-- ==== Sys2Proof/Machine/AuxSeq.lean ====
section
/-!
DEFINITION. Machine/AuxSeq.lean: the aux sequencer: definitions, triggers, runs, windows and AUX_READ (chapter 6).
-/
namespace Sys2Proof.Machine

def Dev.setAux (d : Dev) (a : Aux) : Dev := { d with aux := a }

/-! ### The definition (Tables 6.1 to 6.3) -/

def seqCount (b : List Byte) : Nat := fieldAt b 0 1
def seqPolicy (b : List Byte) : Nat := fieldAt b 1 1
def seqTrig (b : List Byte) (i : Nat) : Bool := bitOf (fieldAt b 2 1) i
def seqZx (b : List Byte) : Nat := fieldAt b 3 1
def seqZxDiv (b : List Byte) : Nat := fieldAt b 4 2
def compInput (b : List Byte) (n : Nat) : Nat := fieldAt b (8 + 4 * n) 1
def compEdge (b : List Byte) (n : Nat) : Nat := fieldAt b (10 + 4 * n) 1 / 4 % 4
def entChannel (b : List Byte) (e : Nat) : Nat := fieldAt b (32 + 8 * e) 1
def entFormat (b : List Byte) (e : Nat) : Nat := fieldAt b (33 + 8 * e) 1 % 4
def entWin (b : List Byte) (e : Nat) : Bool := bitOf (fieldAt b (33 + 8 * e) 1) 4
def entPersist (b : List Byte) (e : Nat) : Nat := fieldAt b (33 + 8 * e) 1 / 32
def entLow (b : List Byte) (e : Nat) : Nat := fieldAt b (34 + 8 * e) 2
def entHigh (b : List Byte) (e : Nat) : Nat := fieldAt b (36 + 8 * e) 2

/-- A channel code converts differentially (Table 6.1). -/
def chanDiff (c : Nat) : Bool := c = 0x10 || c = 0x12 || c = 0x14 || c = 0x16

/-- A code of Table 6.1. -/
def chanOk (c : Nat) : Bool := c ≤ 7 || chanDiff c || (0x20 ≤ c && c ≤ 0x25)

/-- The comparison of a window is signed (R295). -/
def entSigned (b : List Byte) (e : Nat) : Bool :=
  entFormat b e = 2 || (entFormat b e = 1 && chanDiff (entChannel b e))

/-- A 16-bit slot value as the window compares it. -/
def winValue (b : List Byte) (e v : Nat) : Int := if entSigned b e then asSigned 16 v else (v : Int)

/-- R284, R288, R289 on a block whose descriptor has length `len`. -/
def seqOk (b : List Byte) (len : Nat) : Bool :=
  let n := seqCount b
  1 ≤ n && n ≤ 16 && 32 + 8 * n ≤ len && seqPolicy b ≤ 2 && seqZxDiv b ≠ 0 &&
    (List.range n).all (fun e =>
      chanOk (entChannel b e) && entFormat b e ≠ 3 && !(entFormat b e = 2 && !chanDiff (entChannel b e)) &&
        !(entFormat b e = 0 && chanDiff (entChannel b e)) &&
        winValue b e (entLow b e) ≤ winValue b e (entHigh b e)) &&
    (List.range 4).all fun i => compEdge b i ≠ 3 && !(seqTrig b (i + 1) && compInput b i = 0xFF)

/-- The negotiation in effect did not accept AUX_SEQ (R292). -/
def Dev.auxRefused (d : Dev) : Bool := d.host.acceptedMet ≠ 0#64 && !d.hasMet 11

/-- The sequencer is in STOPPED: no definition in effect, Converter B failed, or a negotiation that did not accept AUX_SEQ
(R291, R292, R308). -/
def Dev.auxStopped (d : Dev) : Bool := d.aux.seq.isNone || !d.volt.healthB.good || d.auxRefused

/-! ### AUX_READ's block (Table 6.6) -/

/-- The block as it stands. -/
def Dev.auxBlock (d : Dev) : List Byte :=
  let a := d.aux
  let b := a.seq.getD []
  let n := if a.seq.isSome then seqCount b else 0
  let st := if d.auxStopped then 3 else if a.queued.isSome then 2 else if a.run.isSome then 1 else 0
  layout 288 ((List.range 16).flatMap (fun e =>
      let s := a.slots.get e {}
      ([⟨16 * e, 2, s.value⟩, ⟨16 * e + 2, 1, b2n s.stale + 2 * b2n s.out + 4 * b2n s.clip⟩,
        ⟨16 * e + 3, 1, if e < n then entChannel b e else 0xFF⟩, ⟨16 * e + 4, 4, s.run⟩, ⟨16 * e + 8, 8, s.time⟩] : List Fld)) ++
    [⟨256, 4, a.runCount⟩, ⟨260, 4, a.overrun⟩, ⟨264, 4, a.restarts⟩, ⟨268, 4, a.noConv⟩, ⟨272, 1, st⟩,
      ⟨273, 1, a.compLevel⟩, ⟨276, 4, a.windowExits⟩] ++
    (List.range 4).map fun i => ⟨280 + 2 * i, 2, a.compCount.get i 0⟩)

/-- AUX_READs that waited for a run get the block and complete: OK at its end, ABORTED at its abort (R303, R304). -/
def Dev.auxAnswer (d : Dev) (xs : List Desc) (aborted : Bool) : Dev :=
  d.each xs fun d x =>
    let d := d.output x d.auxBlock
    if aborted then d.done x.ref stAborted else d.doneWith x.ref d.aux.runCount

/-! ### Runs (R298, R299, Table 6.4) -/

/-- A run starts, with the AUX_READs that wait for it; it samples from `ready` on. -/
def Dev.auxStart (d : Dev) (waiting : List Desc) (ready : Nat) : Dev :=
  let n := wrap 32 (d.aux.runCount + 1)
  d.setAux { d.aux with runCount := n, run := some { next := 0, number := n, waiting := waiting, ready := ready } }
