-- ==== Sys2Proof/Machine/Voltage.lean ====
section
/-!
DEFINITION. Machine/Voltage.lean: the two voltage converters, the Umpire, reference tests and retests, clipping and open
inputs (chapter 5).
-/
namespace Sys2Proof.Machine

/-- An UMPIRE record (Table 19.9). -/
def Dev.postUmpire (d : Dev) (event : Nat) (fs : List Fld) : Dev :=
  d.post { ty := 0x15, epoch := d.epoch 0x41, time := d.now, pay := ⟨0, 1, event⟩ :: fs }

def Dev.setVolt (d : Dev) (v : Volt) : Dev := { d with volt := v }

/-! ### Which converter serves (R57, R260, R329, R378) -/

/-- No converter gives valid voltages from now on: in-filter energy is released, and the time counts as unmetered for
every account whose registers would advance. -/
def Dev.voltagesGone (d : Dev) : Dev :=
  d.each d.accts.keys fun d a =>
    if !d.inService a then d
    else
      let d := d.releaseAll a
      (d.each (d.pairsOf a) fun d k => d.updPair a k fun p => { p with
        revRun := 0, backRun := 0, secBad := true, winBad := true
        lostSince := if p.lostSince.isNone && d.pwr.accum && d.advances a then some d.up else p.lostSince }).judgeUnmetered a

/-- Valid voltages are back: the time is counted once per account, filters start from 0, and each account takes the
state its target and conditions give. -/
def Dev.voltagesBack (d : Dev) : Dev :=
  d.each d.accts.keys fun d a =>
    if !d.inService a then d.rejudge a
    else
      let back := (d.pairsOf a).filter fun k => d.delivers (d.pairCh a k)
      let d := d.closeLost a back
      (d.each (d.pairsOf a) fun d k => d.updPair a k fun p => { p with flt := {}, out := {}, infl := {} }).rejudge a

/-- Converter `sv` serves metrology from now on: 0 A, 1 B, 2 none. -/
def Dev.serve (d : Dev) (sv : Nat) : Dev :=
  let old := d.volt.serving
  if sv = old then d
  else
    let d := if sv = 2 then d.voltagesGone else d
    let d := (d.setVolt { d.volt with serving := sv, vchkRun := 0, watchAt := d.up, checks := d.volt.checks.erase 8 }).bump 0x41
    let d := if sv = 1 then { d with pq := { d.pq with secVoltB := true, sumVoltB := true, balVoltB := true } } else d
    if old = 2 then d.voltagesBack else d

/-- Converter B's frame for the health and tests as they stand (Table 5.2, Table 5.5): 0 NORMAL, 1 VOLTS, 2 none. -/
def Dev.frameFor (d : Dev) : Nat :=
  if d.volt.test.isSome then 1
  else if !d.volt.healthA.good then (if !d.volt.healthB.good && d.volt.serving ≠ 2 then 2 else 1)
  else if !d.volt.healthB.good then 2
  else if d.volt.serving = 1 then 1 else 0

def Dev.refreshFrame (d : Dev) : Dev := d.setVolt { d.volt with frameB := d.frameFor }

/-! ### Conversions (R237–R246, Tables 5.1 to 5.3) -/

/-- Positions of a frame: VA, VB, VC, VNE and the shared channel, the reference check, and the two line receive samples (Table 5.1). -/
def voltPlaces : List Nat := [1, 2, 3, 5, 7]
def checkPlace : Nat := 6
def linePlaces : List Nat := [0, 4]

/-- The code of a converter at a position. -/
def ConvFrame.at (f : ConvFrame) (conv p : Nat) : Int := (if conv = 0 then f.a else f.b).getD p 0

/-- 1.0 V of a converter in its codes: 16 bits for A, 14 bits for B. -/
def fullCode (conv : Nat) : Nat := if conv = 0 then 2 ^ 15 else 2 ^ 13

/-- A code at either end of its converter's range (R266). -/
def endCode (conv : Nat) (x : Int) : Bool := x ≤ -(fullCode conv : Int) || (fullCode conv : Int) - 1 ≤ x

/-- A correction of a slice: 0 offset in nV, 1 gain in 10^−9, 2 skew in fs. -/
def Dev.sliceCorr (d : Dev) (q s : Nat) : Int := d.volt.corr.get (4 * q + s) (Config.sliceTrim q s)

/-- The range of each correction (R240): 2.0 mV, 1.0 %, 50 ps. -/
def sliceRange (q : Nat) : Int := [2000000, 10000000, 50000].getD q 0

/-- The correction of a slice follows what is found, within its range; at an end of it SLICE_LIMIT is posted, once per slice (R240,
R241). -/
def Dev.sliceFound (d : Dev) (f : SliceFind) : Dev :=
  let r := sliceRange f.quantity
  let d := d.setVolt { d.volt with corr := d.volt.corr.set (4 * f.quantity + f.slice) (clampI (-r) r f.value) }
  if f.value.natAbs < r.natAbs || d.volt.slices.contains f.slice then d
  else (d.setVolt { d.volt with slices := d.volt.slices ++ [f.slice] }).postUmpire 0x04 [⟨1, 1, f.slice⟩, ⟨2, 1, f.quantity⟩]

/-- A conversion in 24-bit counts, 2^23 for 1.0 V: Converter A's with its slice's errors taken out. Position `p` of frame `m` is converted
by slice (p + m) mod 4 (R238). -/
def Dev.counts (d : Dev) (conv p m : Nat) (code : Int) : Int :=
  if conv = 0 then
    let s := (p + m) % 4
    Config.sliceFix (d.sliceCorr 0 s) (d.sliceCorr 1 s) (d.sliceCorr 2 s) code
  else code * 1024

/-- Tap `i` of a voltage path's filter, 0–574, in 2^−30. -/
def voltTap (key i : Nat) : Int := if i = 0 then 2 ^ 30 - sumOnI (span 1 574) (Config.voltFir key) else Config.voltFir key i

/-- The conversions of one sample period enter a voltage path. Its FIR output of the period, from the conversions up to the 15th frame,
is released six periods later: 2,440 T or 2,430 T of alignment (Table 5.3). -/
def Dev.feedVolt (d : Dev) (conv c : Nat) (fs : List ConvFrame) : Dev :=
  let key := 5 * conv + c
  let p := voltPlaces.getD c 0
  let new := fs.mapIdx fun m f => d.counts conv p (d.volt.frame + m) (f.at conv p)
  let all := new.reverse ++ d.volt.lines.get key []
  let y := freeDiv 5 (sumOnI (((all.drop 9).take 575).mapIdx fun i x => voltTap key i * x) id) (2 ^ 30)
  d.setVolt { d.volt with
    lines := d.volt.lines.set key (all.take 583)
    outs := d.volt.outs.set key ((clampI (-(2 ^ 23)) (2 ^ 23 - 1) y :: d.volt.outs.get key []).take 7) }

/-- The raw sample that a voltage path releases, 7,040 T after the instant it describes. -/
def Dev.voltRaw (d : Dev) (conv c : Nat) : Int := (d.volt.outs.get (5 * conv + c) []).getD 6 0

/-- Converter B converts VA, VB, VC and VNE: in VOLTS. -/
def Dev.voltsB (d : Dev) : Bool := d.volt.frameB = 1

/-- The paths that take conversions: Converter A's all the time; Converter B's shared channel in NORMAL and its voltages in VOLTS. -/
def Dev.voltPaths (d : Dev) : List (Nat × Nat) :=
  (List.range 5).map (fun c => (0, c)) ++
    (if d.volt.frameB = 0 then [(1, 4)] else if d.voltsB then (List.range 4).map fun c => (1, c) else [])

/-- Calibrated sample of voltage channel `c` of a converter; 0 while an open-input test drives the ball (R247, R268, R282). -/
def Dev.voltOf (d : Dev) (conv c : Nat) : Int :=
  if d.volt.openTest.any fun p => p.1 = c then 0 else d.calVolt conv c (d.voltRaw conv c)

/-- Calibrated sample of voltage channel `c` of the converter that serves metrology. -/
def Dev.servedVolt (d : Dev) (c : Nat) : Int := d.voltOf d.volt.serving c

/-- Calibrated sample of the shared channel: of Converter A in slot 7; of Converter B in position 7, or its own voltage sample of that
channel in VOLTS (R250, R262). -/
def Dev.sharedVolt (d : Dev) (conv : Nat) : Int :=
  let c := d.volt.shared
  if d.volt.openTest.any fun p => p.1 = c then 0
  else d.calVolt conv c (d.voltRaw conv (if conv = 1 && d.voltsB then c else 4))

/-! ### Reference checks (R239, R242, R256, R262, R265) -/

def Mean.add (m : Mean) (l : List Int) : Mean := ⟨m.sum + sumOnI l id, m.n + l.length⟩

/-- A mean reading in µV as a quotient. No calibration of the check slot stands in the VOLTAGE block: the code is taken as read (DEDUCED,
assumption 129). -/
structure Reading where
  num : Int
  den : Nat
  deriving DecidableEq, Repr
################
=== Directions for this task ===
What lines in the data above contain the word "compEdge"? Copy them all.

=== Exercise result ===
def compEdge (b : List Byte) (n : Nat) : Nat := fieldAt b (10 + 4 * n) 1 / 4 % 4
    (List.range 4).all fun i => compEdge b i ≠ 3 && !(seqTrig b (i + 1) && compInput b i = 0xFF)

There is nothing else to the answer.